/-- The output of a RUN (R304; log 27). -/
def runOut (cont args : List Byte) : List Byte :=
  (List.range (Config.runOutLen cont args).toNat).map (Config.runOutByte cont args)

def runOf (s : State) (ring : Nat) (d : BitVec 512) : Option Run := s.ad.runs.find? fun r => r.ring == ring && r.desc == d
def putRun (r : Run) (s : State) : State :=
  { s with ad.runs := s.ad.runs.map fun x => if x.ring == r.ring && x.desc == r.desc then r else x }

/-- Engines of a list that hold nothing. -/
def idleEngs (s : State) (l : List Nat) : List Nat := l.filter fun e => (engOf s 8 e).st == .enabled && (engOf s 8 e).work == 0

/-- Engines of stage 0's die that a RUN of replica r can be granted, if there are enough (R306). -/
def grantFor (s : State) (p : Nat) (x : Prog) (r : Nat) : Option (List Nat) :=
  match repDies x r with
  | [] => none
  | d :: _ =>
    let l := idleEngs s (adzeEngines s p d)
    let n := (stageAt x.cont 0).engines
    if n ≤ l.length then some (l.take n) else none

/-- The staged section of a die, as (offset, length) (R310). -/
def stagedAt (x : Prog) : List (Nat × Nat) :=
  x.staged.map fun e => (65536 * e.2, match stageOn x.cont x.mask e.1 with | some (_, g) => g.staged | none => 0)

/-- COPY and ZERO jobs whose destination lies in a staged section of a program. -/
def stagedJobs (s : State) (x : Prog) : List SpJob :=
  s.sp.jobs.filter fun j => (stagedAt x).any fun r => overlaps (sDst j.desc) (sLen j.desc) r.1 r.2

/-- Jobs whose pending tiles a RUN that began at `t` waits for: those accepted by then (R311). -/
def waitJobs (s : State) (x : Prog) (t : Nat) : List SpJob := (stagedJobs s x).filter fun j => j.pend != [] && j.since ≤ t

/-- A pending tile is late: its COPY has CHEAP 1 and its deadline has passed (R128, R311). -/
def jobLate (s : State) (j : SpJob) : Bool := sCheap j.desc == 1 && sDeadline j.desc != 0 && j.since + 1000 * sDeadline j.desc ≤ now s

/-- A RUN starts on a free replica with engines for it, or stays QUEUED (R292, R306). -/
def startRun (r : Run) (s : State) : State :=
  let x := progOf s r.part r.k
  let taken := (s.ad.runs.filter fun y => y.part == r.part && y.k == r.k && y.st != .queued).map (·.rep)
  match (List.range (repCount x)).find? fun i => !taken.contains i && (grantFor s r.part x i).isSome with
  | none => s
  | some i =>
    let es := (grantFor s r.part x i).getD []
    putRun { r with st := .running, rep := i, engs := es, start := now s } (es.foldl (fun s e => engTake 8 e s) s)

/-- Starts what waits, oldest first. -/
def startRuns (s : State) : State := (s.ad.runs.filter fun r => r.st == .queued).foldl (fun s r => startRun r s) s

/-- A RUN leaves: its engines and spill records are released. -/
def dropRun (r : Run) (s : State) : State :=
  let s := r.engs.foldl (fun s e => engDone 8 e s)
    { s with ad.runs := s.ad.runs.filter fun x => !(x.ring == r.ring && x.desc == r.desc)
             la.spills := s.la.spills.filter fun x => !(x.ring == r.ring && x.desc == r.desc) }
  startRuns (progDrained r.part r.k (dmaDrop r.ring r.desc none s))

/-- A RUN ends with a status; COMMITTED and BILLED are 0 (R297). -/
def endRun (r : Run) (st fl : Nat) (s : State) : State :=
  let fl := fl ||| flIf r.pre flPreempted
  let s := if stClass st = 3 then ctr .AD_RUN_FAIL_CNT r.part s else s
  let s := complete r.ring r.desc st fl 0 0 (if r.draft.isSome then gHandle r.desc else 0) 0 s
  dropRun r s

/-- A proposal record (R309): at most 63 candidates, parents among the rows before them, depths at most 15. -/
def proposal (l : List (Nat × Nat)) : List Byte :=
  let rows := ((enum0 (l.take 63)).foldl (fun (acc : List (Nat × Nat × Nat)) e =>
    let par := e.2.1 % (e.1 + 1)
    let dep : Nat := if par = 0 then 1 else ((acc[par - 1]?).map (·.2.2)).getD 0 + 1
    acc ++ [if 15 < dep then (0, e.2.2, 1) else (par, e.2.2, dep)]) [])
  leBytes 1 rows.length ++ leBytes 1 (rows.foldl (fun m e => max m e.2.2) 0) ++ leBytes 14 0 ++
  (rows.map fun e => leBytes 2 e.1).flatten ++ (rows.map fun e => leBytes 4 e.2.1).flatten

/-- A draft ends with NO_SPECULATION: a proposal of 0 candidates, the step is marked (R311, R312). -/
def noSpecRun (r : Run) (s : State) : State :=
  let s := writeOutput r.desc (fld r.desc 40 8) (proposal []) s
  let s := { s with ad.noSpec := s.ad.noSpec ++ [(r.draft.getD 0, runStep r.desc)] }
  endRun r stDone flNoSpec s

/-- The fields of a RUN are in range (R297). -/
def runForm (d : BitVec 512) (x : Prog) : Bool :=
  fld d 18 1 < 2 && fld d 19 1 == 0 && fld d 22 2 == 0 && fld d 32 8 < billetEnd && fld d 40 8 % 64 == 0 && fld d 60 4 == 0 &&
  (if runDraft d then cKind x.cont == 0 && fld d 48 8 < hbmEnd else runStep d == 0 && fld d 24 8 == 0 && fld d 48 8 == 0) &&
  cStages x.cont != 0

/-- A RUN whose slot is READY and whose fields are in form: the argument block is read and the RUN queued (R304, R306). -/
def runAdmit (ring : Nat) (d : BitVec 512) (p k : Nat) (draft : Option Nat) (s : State) : State :=
  let x := progOf s p k
  let q := unitReq (BitVec.ofNat 8 (0x10 + 8 * (dieBits x.mask).head?.getD 0)) p
  let n := (Config.argBytes x.cont).toNat
  match readPlain q (fld d 32 8) n s with
  | (v, args, s) =>
    let o := if runOutMax d = 0 then okV else outCheck s q (fld d 40 8) (runOutMax d)
    let z := if draft.isSome then inCheck s q (fld d 48 8) (stageAt x.cont 0).state else okV
    if v.st ≠ 0 then finish ring d v.st v.det s
    else if o.st ≠ 0 then finish ring d o.st o.det s
    else if z.st ≠ 0 then finish ring d z.st z.det (inFail q (fld d 48 8) z s)
    else
      let r : Run := ⟨ring, d, p, k, 0, .queued, [], args, now s, draft, false, false⟩
      let s := ctr (if draft.isSome then .AD_DRAFT_CNT else .AD_RUN_CNT) p s
      let s := if isHost (fld d 40 8) then dmaAdd ring d none s else s
      startRun r { s with ad.runs := s.ad.runs ++ [r] }

/-- RUN, with or without DRAFT (R297, R302, R304, R309). -/
def runOp (ring : Nat) (d : BitVec 512) (s : State) : State :=
  adEntry 0x62 ring d true (fun p s =>
    let k := fld d 17 1
    let x := progOf s p k
    if x.st ≠ .ready then imgRefuse ring d x.st s
    else if !runForm d x then hbad ring d 0 s
    else if runDraft d then
      let h := gHandle d
      withSlot ring d p h false (fun n y s =>
        deadState ring d p h y (fun s =>
          if genOpenNow s n then runAdmit ring d p k (some n) s
          else complete ring d (noGenStatus s n h) 0 0 0 h 0 s) s) s
    else runAdmit ring d p k none s) s

/-- The streamed tiles of a RUN's replica pass their tags (R305). -/
def runTilesOk (s : State) (r : Run) : Bool :=
  let x := progOf s r.part r.k
  (repDies x r.rep).all fun d =>
    match stageOn x.cont x.mask d with
    | some (_, g) => weightsOk s x d (g.res / 16384)
    | none => true

/-- Streamed tiles of a replica. -/
def runTiles (x : Prog) : Nat := ((stagesOf x.cont).map fun g => g.strm / 16384).foldl (· + ·) 0

/-- Every output byte of a RUN is acknowledged (R304, R311): the outputs, then the record. A RUN waits for tiles pending when
it began. -/
def runAck (r : Run) (s : State) : State :=
  let x := progOf s r.part r.k
  if r.st ≠ .running then s
  else if r.draft.isSome ∧ waitJobs s x r.start ≠ [] then s
  else
    let s := ctrAdd .AD_WEIGHT_TILE_CNT 0 r.part (runTiles x) s
    if !runTilesOk s r then
      let s := evt Ev.PROG_WEIGHT_MISMATCH (unitReq 0x10 r.part) r.k (ctr .AD_WEIGHT_TAG_FAIL_CNT r.part s)
      endRun r stFaultContext 0 (if x.st = .ready then putProg r.part r.k { x with st := .draining } s else s)
    else match r.draft with
      | some _ =>
        if r.mixed then noSpecRun r (ctr .AD_DRAFT_MIXED_CNT r.part s)
        else
          let staged := match (repDies x r.rep).head? with
            | some d => (match nget x.staged d with | some f => memRead s.mem (65536 * f) (stageAt x.cont 0).staged | none => [])
            | none => []
          let a := fld r.desc 48 8
          let n := (stageAt x.cont 0).state
          let st := rdBytes s a n
          let out := proposal (Config.draftOut x.cont staged r.args st)
          if runOutMax r.desc < out.length then endRun r stFaultContext 0 s
          else
            let st' := (Config.draftState x.cont staged r.args st ++ st).take n
            endRun r stDone 0 (wrBytes a st' (writeOutput r.desc (fld r.desc 40 8) out s))
      | none =>
        let out := runOut x.cont r.args
        if runOutMax r.desc < out.length then endRun r stFaultContext 0 s
        else endRun r stDone 0 (writeOutput r.desc (fld r.desc 40 8) out s)

/-- DRAFT_TILE_LATE (R311). -/
def draftLate (ring : Nat) (d : BitVec 512) (s : State) : State :=
  match runOf s ring d with
  | none => s
  | some r =>
    let x := progOf s r.part r.k
    if r.draft.isSome ∧ r.st = .running ∧ (waitJobs s x r.start).any (jobLate s) = true then
      noSpecRun r (ctr .AD_DRAFT_LATE_CNT r.part s)
    else s

/-- A tile of a COPY or ZERO has been written: drafts that began before the job was accepted have read what it overwrites
(R311). -/
def markMixed (j : SpJob) (s : State) : State :=
  { s with ad.runs := s.ad.runs.map fun r =>
      if r.draft.isSome && r.st == .running && r.start < j.since && (stagedJobs s (progOf s r.part r.k)).any (· == j) then
        { r with mixed := true } else r }

/-- ADZE_PREEMPT (R307, R308): ignored while PREEMPT_EN is 0, and by a RUN whose stage declares no boundary. -/
def adzePreemptOp (ring : Nat) (d : BitVec 512) (ns : Nat) (s : State) : State :=
  match runOf s ring d with
  | none => s
  | some r =>
    let x := progOf s r.part r.k
    if r.st ≠ .running ∨ !bit (rg s .AD_CTL) 1 ∨ (stageAt x.cont 0).bound = 0 then s
    else
      let kib := ceilDiv ((stageAt x.cont 0).loc) 1024
      let die := (repDies x r.rep).head?.getD 0
      let s := r.engs.foldl (fun s e =>
        let b := spillKib s r.part + kib ≤ spillSize s r.part
        engDone 8 e (ctr (if b then .LG_SPILL_BILLET_CNT else .LG_SPILL_POOL_CNT) r.part
          { s with la.spills := s.la.spills ++ [⟨r.ring, r.desc, r.part, 4 * die, b, kib⟩] })) s
      let s := requeueItem r.ring r.desc 16 s
      startRuns (putRun { r with st := .preempted, engs := [], pre := true }
        (ctrMax .AD_PREEMPT_MAX_NS r.part ns (ctr .AD_PREEMPT_CNT r.part s)))

/-- ADZE_RESUME (R306): engines are granted on the same replica. -/
def adzeResumeOp (ring : Nat) (d : BitVec 512) (s : State) : State :=
  match runOf s ring d with
  | none => s
  | some r =>
    if r.st ≠ .preempted ∨ ungranted s ring d then s
    else match grantFor s r.part (progOf s r.part r.k) r.rep with
      | none => s
      | some es =>
        let s := { s with la.spills := s.la.spills.filter fun x => !(x.ring == r.ring && x.desc == r.desc) }
        putRun { r with st := .running, engs := es } (es.foldl (fun s e => engTake 8 e s) (ctr .AD_RESUME_CNT r.part s))

/-- Drafts of a generation whose cancel bit is set (R306). -/
def sweepDrafts (s : State) : State :=
  (s.ad.runs.filter fun r => match r.draft with
    | some n => (match genOf s n with | some g => g.cancel | none => false)
    | none => false).foldl (fun s r => endRun r stCancelledBefore 0 s) s

/-- A fence of an Adze engine: its RUN restarts from its first stage on the same replica (R306). -/
def adzeFence (e : Nat) (s : State) : State :=
  (s.ad.runs.filter fun r => r.engs.contains e).foldl (fun s r =>
    let s := r.engs.foldl (fun s e => engDone 8 e s) (ctr .AD_RESTART_CNT r.part s)
    let x := progOf s r.part r.k
    match grantFor s r.part x r.rep with
    | some es => putRun { r with engs := es, start := now s, mixed := false } (es.foldl (fun s e => engTake 8 e s) s)
    | none => putRun { r with engs := [], st := .preempted } s) s

/-- An ABORT of an Adze engine (R306). -/
def adzeAbort (e : Nat) (s : State) : State :=
  (s.ad.runs.filter fun r => r.engs.contains e ||
    (s.la.spills.any fun x => x.ring == r.ring && x.desc == r.desc && e / 8 == x.group / 4)).foldl
    (fun s r => endRun r stFaultContext 0 s) s

end Sys2Proof.Machine
end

============

Instructions for the task
Print the listing above from its first line through the line with "def putRun (r", and stop there.

Answer section
/-- The output of a RUN (R304; log 27). -/
def runOut (cont args : List Byte) : List Byte :=
  (List.range (Config.runOutLen cont args).toNat).map (Config.runOutByte cont args)

def runOf (s : State) (ring : Nat) (d : BitVec 512) : Option Run := s.ad.runs.find? fun r => r.ring == ring && r.desc == d
def putRun (r : Run) (s : State) : State :=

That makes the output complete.